Apple’s Siri team, led by Craig Federighi, held a post-WWDC keynote tech talk with members of the press this afternoon to talk through iOS 27 and the new Siri AI.

During the talk, Federighi shared more details about Apple’s collaboration with Google.

Federighi was joined by Amar Subramanya (vice president of AI), Mike Rockwell (Siri lead), and Sebastien Marineau-Mes (software VP).

On the Google collaboration, Federighi explained:

Of course, we don’t have the Gemini app as our app. In fact, none of that client code is part of how we run on iOS. For these models, we use none of the models that Google deploys to their customers, nor do we use the infrastructure and means by which they deploy models to their customers. And then, when it comes to the knowledge base, we of course don’t use Google Search or anything like that as the foundation of our system. So I hope that’s clear. The amount of the Google Assistant we use is none.

So let’s talk about what we do use, or how our system is built.

It starts, of course, with our Assistant experience. And as you saw earlier today, this Assistant experience is deeply integrated into the system, into iOS, into iPadOS, into macOS. You saw on the iPhone how the assistant emerges, I think really beautifully, in Liquid Glass out of the Dynamic Island, how you can summon it from the side button or by speaking to Siri by name. But more than that, it’s integrated across all sorts of places in the system. So whether you’re writing with Writing Tools, clicking with the context menu, all of this is deeply integrated into the system experience.

Now, plugged into that is the Siri app. The Siri app is a great way to get back to a conversation that you previously started, to either look at what you’ve previously been doing, maybe extend that conversation, or start a new one. But this app isn’t just reaching out to some model in the cloud. It’s built on top of powerful system software in Apple Intelligence.

This includes the System Orchestrator, which is key to the privacy architecture of our entire system. It’s what coordinates requests against things like the App Toolbox that provides access to actions within your apps, the Spotlight Semantic Index to access personal content to help fulfill your request, and even things like on-screen context to understand what you might be looking at at the moment you’re making a request.

This, in turn, is built on a set of powerful on-device models. These handle everything from understanding speech to synthesizing the voice that speaks back to you, to understanding visually the environment and the on-screen context, understanding if there’s something relevant there, understanding text that might be on the screen, as well as a whole set of other models.
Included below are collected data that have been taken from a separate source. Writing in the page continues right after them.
-- ==== Sys2Proof/Machine/Ops.lean ====
section
/-! DEFINITION. The named operations over the buffers and registers: byte reads and writes (00_scope.md R13), outputs and `raise Log` (60_exceptions.md R280), publication and notification (44_interpreter.md R210, R211), the request rule (45_sequencer.md R246), transmission (R237), the drain (R239), the next state after an exchange (R242-R244), a skipped send (R251). The block has no trap entry and no trap return (R292, R293): an error is `raise` and one of these transitions. -/

namespace Sys2Proof.Machine

/-! ## The two buffers (20_memory.md R60) -/

/-- `TX_LEN` (00_scope.md R10). -/
def txLen : Nat := 16

/-- `RX_LEN` (00_scope.md R10). -/
def rxLen : Nat := 32

/-- `MemRead(buf, i, 1)` (00_scope.md R13). -/
def Memory.read : Memory → Nat → Byte
  | [], _ => Memory.unlisted
  | (k, v) :: rest, a => if k = a then v else Memory.read rest a

/-- The entry of one cell, none where the byte is what an unlisted cell reads as. -/
def Memory.entry (a : Nat) (b : Byte) (rest : Memory) : Memory := if b = Memory.unlisted then rest else (a, b) :: rest

/-- `MemWrite(buf, i, 1, v)` (R13), kept in canonical form. -/
def Memory.write : Memory → Nat → Byte → Memory
  | [], a, b => Memory.entry a b []
  | (k, v) :: rest, a, b =>
    if a < k then Memory.entry a b ((k, v) :: rest)
    else if a = k then Memory.entry a b rest
    else (k, v) :: Memory.write rest a b

/-- Writes of a list of bytes from cell `a` on, in index order (20_memory.md R62). -/
def Memory.store : Memory → Nat → List Byte → Memory
  | m, _, [] => m
  | m, a, b :: bs => Memory.store (Memory.write m a b) (a + 1) bs

/-- The bytes of cells `a` to `a + n - 1`. -/
def Memory.load (m : Memory) (a : Nat) : Nat → List Byte
  | 0 => []
  | n + 1 => Memory.read m a :: Memory.load m (a + 1) n

/-- Every address is at least `lo` and below `size`, addresses strictly rise, and no entry is what an unlisted cell
reads as. -/
def Memory.wfFrom (size : Nat) : Nat → Memory → Bool
  | _, [] => true
  | lo, (k, v) :: rest => lo ≤ k && k < size && v != Memory.unlisted && Memory.wfFrom size (k + 1) rest

/-- The canonical form of a buffer of `size` cells. -/
def Memory.wf (size : Nat) (m : Memory) : Bool := Memory.wfFrom size 0 m

/-! ## Outcomes -/

/-- One sub-step after another within an event; a stop ends the event. -/
def andThen (o : Host.Outcome State Fault Refusal) (f : State → Host.Outcome State Fault Refusal) :
    Host.Outcome State Fault Refusal :=
  match o with
  | .next s => f s
  | .fault r => .fault r
  | .refused r => .refused r

/-- An event has a meaning only under an admitted configuration (30_encoding.md R95, U14). -/
def whenAdmitted (s : State) (o : Host.Outcome State Fault Refusal) : Host.Outcome State Fault Refusal :=
  if s.cfg.wf then o else .refused .configNotAdmitted

/-! ## Outputs -/

/-- Appends one output to the stream. -/
def State.emit (s : State) (o : Output) : State := { s with out := s.out ++ [o] }

/-- `raise Log(code, info)` (60_exceptions.md R280): one record, no register written. -/
def State.raise (s : State) (r : LogRecord) : State := s.emit (.log r)

/-- The item already holds this value: `tel.name = some v` (44_interpreter.md R210). -/
def Telemetry.holds (t : Telemetry) : Reading → Bool
  | .outdoor v => t.outdoor == some v
  | .coil1 v => t.coil1 == some v
  | .coil2 v => t.coil2 == some v
  | .coil3 v => t.coil3 == some v
  | .currentDraw v => t.currentDraw == some v
  | .timerStart v => t.timerStart == some v
  | .timerStop v => t.timerStop == some v
  | .errorFlags v => t.errorFlags == some v
  | .protectFlags v => t.protectFlags == some v
  | .commError v => t.commError == some v
  | .staticPressure v => t.staticPressure == some v

/-- `tel.name <- some v`. -/
def Telemetry.put (t : Telemetry) : Reading → Telemetry
  | .outdoor v => { t with outdoor := some v }
  | .coil1 v => { t with coil1 := some v }
  | .coil2 v => { t with coil2 := some v }
  | .coil3 v => { t with coil3 := some v }
  | .currentDraw v => { t with currentDraw := some v }
  | .timerStart v => { t with timerStart := some v }
  | .timerStop v => { t with timerStop := some v }
  | .errorFlags v => { t with errorFlags := some v }
  | .protectFlags v => { t with protectFlags := some v }
  | .commError v => { t with commError := some v }
  | .staticPressure v => { t with staticPressure := some v }

/-- `publish(name, v)` (R210). -/
def State.publish (s : State) (r : Reading) : State :=
  if s.tel.holds r then s else State.emit { s with tel := s.tel.put r } (.publish r)

/-- The items of a response, published in order (R209). -/
def State.publishAll : State → List Reading → State
  | s, [] => s
  | s, r :: rs => State.publishAll (s.publish r) rs

/-- `Notify()` at the end of a response, if the snapshot differs from the one captured at its start (R211). -/
def State.notifyIfChanged (s : State) (before : Snapshot) : State :=
  if s.snap = before then s else s.emit .notify

/-! ## Sequencer -/

/-- `request(S)`, the immediate-vs-pending rule (45_sequencer.md R246). -/
def State.request (s : State) (target : SendState) : State :=
  match s.state with
  | .awaiting => { s with pending := some target }
  | .send _ => { s with state := .send target }

/-- The cycle table `next : Cmd → SendState` (R243). -/
def nextSend (cycle : Cycle) : Cmd → SendState
  | .query => .sendQueryExt
  | .queryExt =>
    match cycle with
    | .poll => .sendQuery
    | .ring => .sendSet
  | .set => .sendFollowMe
  | .followMe => .sendQuery

/-- `SUCCESS()` (R242): the pending command, else the cycle. -/
def State.success (s : State) : Host.Outcome State Fault Refusal :=
  match s.pending with
  | some p => .next { s with state := .send p, pending := none }
  | none =>
    match s.lastSent with
    | some c => .next { s with state := .send (nextSend s.cfg.cycle c) }
    | none => .fault .noCommandInFlight

/-- `FAILURE()` (R244). -/
def State.failure (s : State) : Host.Outcome State Fault Refusal :=
  match s.cfg.recovery with
  | .fallbackQuery =>
    match s.pending with
    | some p => .next { s with state := .send p, pending := none }
    | none => .next { s with state := .send .sendQuery }
  | .advance => s.success

/-! ## Transmission -/

/-- `tx <- encode_tx(c, p); TxWrite(tx); TxFlush()` (R237, 20_memory.md R72): the frame handed over is what the
buffer then holds. -/
def State.txFrame (s : State) (c : Cmd) (p : List Byte) : State :=
  let tx := Memory.store s.tx 0 (encodeTx s.cfg c p)
  { s with tx := tx, out := s.out ++ [.txWrite (Memory.load tx 0 txLen), .txFlush] }

/-- The last four writes of a send (R237): the exchange is in flight and its window armed. -/
def State.armWindow (s : State) (c : Cmd) : State :=
  { s with lastSent := some c, state := .awaiting, winArmed := true, winCtr := s.cfg.windowMs }

/-- The effects of sending a temperature-kind follow-me frame (43_frames.md R189). -/
def State.fmTempSent (s : State) : State :=
  { s with fmLastReported := s.remote, fmChgArmed := false, fmLastMs := s.nowMs }

/-- The effects of sending a static-pressure follow-me frame (R189): it is sent once. -/
def State.fmStaticSent (s : State) : State :=
  { s with fmKind := .temp, fmLastMs := s.nowMs }

/-- Why a builder sends nothing (43_frames.md R184, R187). -/
inductive SkipReason where
  | suppressed | noReading | tempRange | snapshotIncomplete
deriving DecidableEq, Repr

/-- `SKIPPED(S, reason)` (45_sequencer.md R251). -/
def State.skipped (s : State) (target : SendState) (reason : SkipReason) : State :=
  let logged :=
    match reason with
    | .suppressed => s
    | .noReading => s
    | .tempRange => s.raise (.tempRangeSkip target)
    | .snapshotIncomplete => s.raise (.snapshotIncomplete target)
  { logged with state := .send .sendQuery }

/-! ## Receive -/

/-- The drain (R239): every byte of the FIFO is removed and counted, the first 32 are stored. -/
def State.drain (s : State) : State :=
  { s with
    rx := Memory.store s.rx 0 (s.rxFifo.take rxLen)
    rxCount := BitVec.ofNat 8 (min s.rxFifo.length 255)
    rxFifo := [] }

/-- The log record of a frame that `decode_rx` rejects (60_exceptions.md R282-R285). The identifier, command,
subcommand, payload and port errors are not `decode_rx`'s: they have no record. -/
def rejectRecord : DecodeError → Option LogRecord
  | .badLength n => some (.len n)
  | .badPreamble b => some (.preamble b)
  | .badMarker b => some (.marker b)
  | .badChecksum computed received => some (.checksum computed received)
  | .badIdentifier => none
  | .badCommand _ => none
  | .badSubcommand _ => none
  | .badPayload _ => none
  | .badPort _ => none

/-- `raise Log(e, info)` for a rejected frame (45_sequencer.md R241). -/
def State.raiseReject (s : State) (e : DecodeError) : State :=
  match rejectRecord e with
  | some r => s.raise r
  | none => s

/-- `elapsed(a, b) = (a - b) mod 2^32` (45_sequencer.md, before R230). -/
def elapsed (a b : U32) : U32 := a - b

/-! ## The input queue -/

/-- The transaction the next step takes: the oldest waiting one, and the time base's `MS` where none waits
(DESIGN CHOICE, entry 5; 10_state.md R41). -/
def State.fetch (s : State) : Transaction :=
  match s.inbox with
  | [] => ⟨.ms, .ms⟩
  | t :: _ => t

/-- The state with that transaction taken from the queue. -/
def State.advance (s : State) : State := { s with inbox := s.inbox.tail }

end Sys2Proof.Machine
end

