/-! ## `State.txFrame` -/

@[simp] theorem State.txFrame_cfg (s : State) (c : Cmd) (p : List Byte) : (s.txFrame c p).cfg = s.cfg := rfl
@[simp] theorem State.txFrame_cfgIn (s : State) (c : Cmd) (p : List Byte) : (s.txFrame c p).cfgIn = s.cfgIn := rfl
@[simp] theorem State.txFrame_state (s : State) (c : Cmd) (p : List Byte) : (s.txFrame c p).state = s.state := rfl
@[simp] theorem State.txFrame_pending (s : State) (c : Cmd) (p : List Byte) : (s.txFrame c p).pending = s.pending := rfl
@[simp] theorem State.txFrame_lastSent (s : State) (c : Cmd) (p : List Byte) : (s.txFrame c p).lastSent = s.lastSent := rfl
@[simp] theorem State.txFrame_forceRefresh (s : State) (c : Cmd) (p : List Byte) : (s.txFrame c p).forceRefresh = s.forceRefresh := rfl
@[simp] theorem State.txFrame_snap (s : State) (c : Cmd) (p : List Byte) : (s.txFrame c p).snap = s.snap := rfl
@[simp] theorem State.txFrame_tel (s : State) (c : Cmd) (p : List Byte) : (s.txFrame c p).tel = s.tel := rfl
@[simp] theorem State.txFrame_fmInit (s : State) (c : Cmd) (p : List Byte) : (s.txFrame c p).fmInit = s.fmInit := rfl
@[simp] theorem State.txFrame_fmLastReported (s : State) (c : Cmd) (p : List Byte) : (s.txFrame c p).fmLastReported = s.fmLastReported := rfl
@[simp] theorem State.txFrame_fmKind (s : State) (c : Cmd) (p : List Byte) : (s.txFrame c p).fmKind = s.fmKind := rfl
@[simp] theorem State.txFrame_fmSp (s : State) (c : Cmd) (p : List Byte) : (s.txFrame c p).fmSp = s.fmSp := rfl
@[simp] theorem State.txFrame_remote (s : State) (c : Cmd) (p : List Byte) : (s.txFrame c p).remote = s.remote := rfl
@[simp] theorem State.txFrame_fmLastMs (s : State) (c : Cmd) (p : List Byte) : (s.txFrame c p).fmLastMs = s.fmLastMs := rfl
@[simp] theorem State.txFrame_fmChgArmed (s : State) (c : Cmd) (p : List Byte) : (s.txFrame c p).fmChgArmed = s.fmChgArmed := rfl
@[simp] theorem State.txFrame_fmChgDeadline (s : State) (c : Cmd) (p : List Byte) : (s.txFrame c p).fmChgDeadline = s.fmChgDeadline := rfl
@[simp] theorem State.txFrame_nowMs (s : State) (c : Cmd) (p : List Byte) : (s.txFrame c p).nowMs = s.nowMs := rfl
@[simp] theorem State.txFrame_tickCtr (s : State) (c : Cmd) (p : List Byte) : (s.txFrame c p).tickCtr = s.tickCtr := rfl
@[simp] theorem State.txFrame_winArmed (s : State) (c : Cmd) (p : List Byte) : (s.txFrame c p).winArmed = s.winArmed := rfl
@[simp] theorem State.txFrame_winCtr (s : State) (c : Cmd) (p : List Byte) : (s.txFrame c p).winCtr = s.winCtr := rfl
@[simp] theorem State.txFrame_tx (s : State) (c : Cmd) (p : List Byte) : (s.txFrame c p).tx = Memory.store s.tx 0 (encodeTx s.cfg c p) := rfl
@[simp] theorem State.txFrame_rx (s : State) (c : Cmd) (p : List Byte) : (s.txFrame c p).rx = s.rx := rfl
@[simp] theorem State.txFrame_rxCount (s : State) (c : Cmd) (p : List Byte) : (s.txFrame c p).rxCount = s.rxCount := rfl
@[simp] theorem State.txFrame_rxFifo (s : State) (c : Cmd) (p : List Byte) : (s.txFrame c p).rxFifo = s.rxFifo := rfl
@[simp] theorem State.txFrame_out (s : State) (c : Cmd) (p : List Byte) : (s.txFrame c p).out = s.out ++ [.txWrite (Memory.load (Memory.store s.tx 0 (encodeTx s.cfg c p)) 0 txLen), .txFlush] := rfl
@[simp] theorem State.txFrame_inbox (s : State) (c : Cmd) (p : List Byte) : (s.txFrame c p).inbox = s.inbox := rfl

/-! ## `State.armWindow` -/

@[simp] theorem State.armWindow_cfg (s : State) (c : Cmd) : (s.armWindow c).cfg = s.cfg := rfl
@[simp] theorem State.armWindow_cfgIn (s : State) (c : Cmd) : (s.armWindow c).cfgIn = s.cfgIn := rfl
@[simp] theorem State.armWindow_state (s : State) (c : Cmd) : (s.armWindow c).state = .awaiting := rfl
@[simp] theorem State.armWindow_pending (s : State) (c : Cmd) : (s.armWindow c).pending = s.pending := rfl
@[simp] theorem State.armWindow_lastSent (s : State) (c : Cmd) : (s.armWindow c).lastSent = some c := rfl
@[simp] theorem State.armWindow_forceRefresh (s : State) (c : Cmd) : (s.armWindow c).forceRefresh = s.forceRefresh := rfl
@[simp] theorem State.armWindow_snap (s : State) (c : Cmd) : (s.armWindow c).snap = s.snap := rfl
@[simp] theorem State.armWindow_tel (s : State) (c : Cmd) : (s.armWindow c).tel = s.tel := rfl
@[simp] theorem State.armWindow_fmInit (s : State) (c : Cmd) : (s.armWindow c).fmInit = s.fmInit := rfl
@[simp] theorem State.armWindow_fmLastReported (s : State) (c : Cmd) : (s.armWindow c).fmLastReported = s.fmLastReported := rfl
@[simp] theorem State.armWindow_fmKind (s : State) (c : Cmd) : (s.armWindow c).fmKind = s.fmKind := rfl
@[simp] theorem State.armWindow_fmSp (s : State) (c : Cmd) : (s.armWindow c).fmSp = s.fmSp := rfl
@[simp] theorem State.armWindow_remote (s : State) (c : Cmd) : (s.armWindow c).remote = s.remote := rfl
@[simp] theorem State.armWindow_fmLastMs (s : State) (c : Cmd) : (s.armWindow c).fmLastMs = s.fmLastMs := rfl
@[simp] theorem State.armWindow_fmChgArmed (s : State) (c : Cmd) : (s.armWindow c).fmChgArmed = s.fmChgArmed := rfl
@[simp] theorem State.armWindow_fmChgDeadline (s : State) (c : Cmd) : (s.armWindow c).fmChgDeadline = s.fmChgDeadline := rfl
@[simp] theorem State.armWindow_nowMs (s : State) (c : Cmd) : (s.armWindow c).nowMs = s.nowMs := rfl
@[simp] theorem State.armWindow_tickCtr (s : State) (c : Cmd) : (s.armWindow c).tickCtr = s.tickCtr := rfl
@[simp] theorem State.armWindow_winArmed (s : State) (c : Cmd) : (s.armWindow c).winArmed = true := rfl
@[simp] theorem State.armWindow_winCtr (s : State) (c : Cmd) : (s.armWindow c).winCtr = s.cfg.windowMs := rfl
@[simp] theorem State.armWindow_tx (s : State) (c : Cmd) : (s.armWindow c).tx = s.tx := rfl
@[simp] theorem State.armWindow_rx (s : State) (c : Cmd) : (s.armWindow c).rx = s.rx := rfl
@[simp] theorem State.armWindow_rxCount (s : State) (c : Cmd) : (s.armWindow c).rxCount = s.rxCount := rfl
@[simp] theorem State.armWindow_rxFifo (s : State) (c : Cmd) : (s.armWindow c).rxFifo = s.rxFifo := rfl
@[simp] theorem State.armWindow_out (s : State) (c : Cmd) : (s.armWindow c).out = s.out := rfl
@[simp] theorem State.armWindow_inbox (s : State) (c : Cmd) : (s.armWindow c).inbox = s.inbox := rfl
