/-- Settles O4: what `encode_rx` builds decodes, one wrong byte changes the sum of all, and two can leave it. -/
theorem receiveFramesRoundTripAndDetectOneBitErrors : Obligations.ReceiveFramesRoundTripAndDetectOneBitErrors := by
  refine ⟨fun cfg code hdr q hh hq => ?_, fun cfg f i k j h hk hj => decodeRx_flipped h hk hj,
    zeroFrame, 0x01, 0xFF, fun cfg => ?_⟩
  · exact decodeRx_encodeRx cfg code (by simp [rxShape, hh, hq])
  · obtain ⟨hok, hok'⟩ := zeroFrame_cancels
    exact ⟨decodeRx_of_checkFrame_ok cfg rfl hok, by decide, by decide, decodeRx_of_checkFrame_ok cfg rfl hok'⟩

end Sys2Proof
end

section
/-! The value transforms of temperatures and timers (41_codec.md R127-R134): rounding half away from zero, the byte of a
temperature by its rounded value, and the bits of a timer byte by their minutes. -/

namespace Sys2Proof.Machine

/-! ## Rounding -/

/-- An exact number rounds to itself. -/
@[simp] theorem roundHalfAway_natCast (n : Nat) : roundHalfAway n = n := by
  rw [roundHalfAway, if_neg (not_lt.mpr n.cast_nonneg), Int.floor_eq_iff]
  norm_num

/-- A rounded value is at most a half away (R129). -/
theorem abs_roundHalfAway_sub_le (x : Rat) : |(roundHalfAway x : Rat) - x| ≤ 1 / 2 := by
  rw [abs_le, roundHalfAway]
  split
  · have hle := Int.floor_le (-x + 1 / 2)
    have hlt := Int.lt_floor_add_one (-x + 1 / 2)
    push_cast
    constructor <;> linarith
  · have hle := Int.floor_le (x + 1 / 2)
    have hlt := Int.lt_floor_add_one (x + 1 / 2)
    constructor <;> linarith

/-- What rounds to no negative number: the half at `-1/2` goes down (R129). -/
theorem roundHalfAway_nonneg_iff (x : Rat) : 0 ≤ roundHalfAway x ↔ -1 / 2 < x := by
  unfold roundHalfAway
  split
  · rw [Left.nonneg_neg_iff, ← Int.lt_add_one_iff, Int.floor_lt]
    push_cast
    constructor <;> intro h <;> linarith
  · have hfloor : 0 ≤ ⌊x + 1 / 2⌋ := Int.floor_nonneg.mpr (by linarith)
    exact iff_of_true hfloor (by linarith)

/-- What rounds to at most 255: the half at `255.5` goes up (R129). -/
theorem roundHalfAway_le_iff (x : Rat) : roundHalfAway x ≤ 255 ↔ x < 511 / 2 := by
  unfold roundHalfAway
  split
  · have hfloor : 0 ≤ ⌊-x + 1 / 2⌋ := Int.floor_nonneg.mpr (by linarith)
    exact iff_of_true (by omega) (by linarith)
  · rw [← Int.lt_add_one_iff, Int.floor_lt]
    push_cast
    constructor <;> intro h <;> linarith

/-! ## Temperatures -/

/-- The byte of a temperature is its rounded half degrees above -20 (R129). -/
theorem fromCelsius_eq_some_iff (c : Rat) (r : Byte) :
    fromCelsius c = some r ↔ roundHalfAway (2 * c + 40) = r.toNat := by
  have hr := r.isLt
  simp only [fromCelsius]
  split
  · rw [Option.some_inj, ← BitVec.toNat_inj, BitVec.toNat_ofNat]
    omega
  · exact iff_of_false nofun (by omega)

/-- A temperature has a byte exactly when its rounded value is one (R129). -/
theorem fromCelsius_isSome_iff (c : Rat) :
    (∃ r, fromCelsius c = some r) ↔ 0 ≤ roundHalfAway (2 * c + 40) ∧ roundHalfAway (2 * c + 40) ≤ 255 := by
  simp only [fromCelsius]
  split
  · next h => exact iff_of_true ⟨_, rfl⟩ h
  · next h => exact iff_of_false nofun h

/-- A byte counts half degrees above -20 (R128). -/
theorem toCelsius_eq (b : Byte) : toCelsius b = ((b.toNat : Rat) - 40) / 2 := by
  rw [toCelsius]
  push_cast
  rfl

/-- The byte of a temperature stands for it within a quarter degree (R130). -/
theorem abs_toCelsius_sub_le {c : Rat} {r : Byte} (h : fromCelsius c = some r) : |toCelsius r - c| ≤ 1 / 4 := by
  have hround : (roundHalfAway (2 * c + 40) : Rat) = r.toNat := by
    rw [(fromCelsius_eq_some_iff c r).mp h]
    exact Int.cast_natCast _
  have hhalf := abs_roundHalfAway_sub_le (2 * c + 40)
  rw [hround, abs_le] at hhalf
  obtain ⟨hlo, hhi⟩ := hhalf
  rw [toCelsius_eq, abs_le]
  constructor <;> linarith

/-- Settles O7: the two ends of the range are those of rounding into a byte. -/
theorem temperatureEncodesExactlyInRange : Obligations.TemperatureEncodesExactlyInRange := fun c => by
  rw [fromCelsius_isSome_iff, roundHalfAway_nonneg_iff, roundHalfAway_le_iff]
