-- ==== Sys2Proof/WellFormed.lean ====
section
/-! DEFINITION. When an instruction is one the engine has: a HEX index is 0 to 63 (30_encoding.md R73).
Every other operand has exactly the width of its type. -/

namespace Sys2Proof

/-- The HEX registers are HEX[0..63] (10_state.md R33). -/
def hexIndexOk (c : Nat) : Bool := c < 64

/-- The instruction's operands are within the ranges of 30_encoding.md R73. -/
def Instr.wellFormed : Instr → Bool
  | .rdHex c => hexIndexOk c
  | .wrHex c _ => hexIndexOk c
  | .begin_ | .keyb _ | .keyend | .msgb _ | .finish | .clear => true
  | .rdCmd | .rdStatus | .wrCmd _ | .wrStatus _ => true

end Sys2Proof
end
And for some requests, models are capable of processing your Siri requests entirely locally on the device. But sometimes the System Orchestrator realizes that it’s a more sophisticated question, and then it wants to draw on greater intelligence. It does that by contacting our models running in Private Cloud Compute.

The goal of Private Cloud Compute is to extend the same privacy promise of the iPhone up into the cloud, such that your requests are completely private to you. They’re never stored, they’re never accessible to anyone, including Apple, they’re only processed as part of the request, and nothing can access them. All of those properties are not only built architecturally deep into the system, but are also something that third-party researchers can continuously verify.

Now, in that deployment model, we have a family—our third generation—of Apple Foundation Models, from our AFM Cloud and AFM Cloud Pro models to our AFM Fusion model and image model. These are the models that are the product of our collaboration with Google, and you’ll hear more about that when we continue. But those are architected to run on our deployment architecture. These are models designed specifically for our Apple Intelligence experiences. They’re what powered everything you saw in the keynote presentation earlier today.

Finally, when you make a request involving current events or other elements of world knowledge, those responses are grounded by accessing Apple’s World Knowledge Service. This is something that we’ve built over many years and provides a great source of information to satisfy your request.

So this system is what supports the full range of Apple Intelligence experiences that you saw earlier. I hope that grounds our discussion as well. And what we’d like to do now is bring out members of the leadership team who helped work on all of this.

Subramanya elaborated:

We’re super excited about our 3rd generation of Apple Foundation Models, or AFM, in partnership with Google. We’ve built a family of models spanning on-device to the cloud. Now, before I walk through each of the models in the family, the headline, I would say, for this generation is every model is a significantly both in quality and capability compared to our previous generation. 

Just walking through each of the models, we’d start with our on-device models. So 1st off, we have AFM Core. This is the next generation of our on-device model that we’re shipping on devices today. It follows the dense architecture.

And then next up, we have AFM Core Advanced. 

This is unlike any on-device model we’ve run before. It uses a sparse architecture, it’s natively multimodal. And as a result of that, huge leap in the capabilities of this model, enabling some of the features you heard about this morning, like invitation and expressive voices, all working completely on device as a result of this model. 

Moving on to our server models, all of which are served out of our Private Cloud Compute. First off, we have AFM Cloud. This is our server work hard model. It’s basically optimized for latency and serving cost.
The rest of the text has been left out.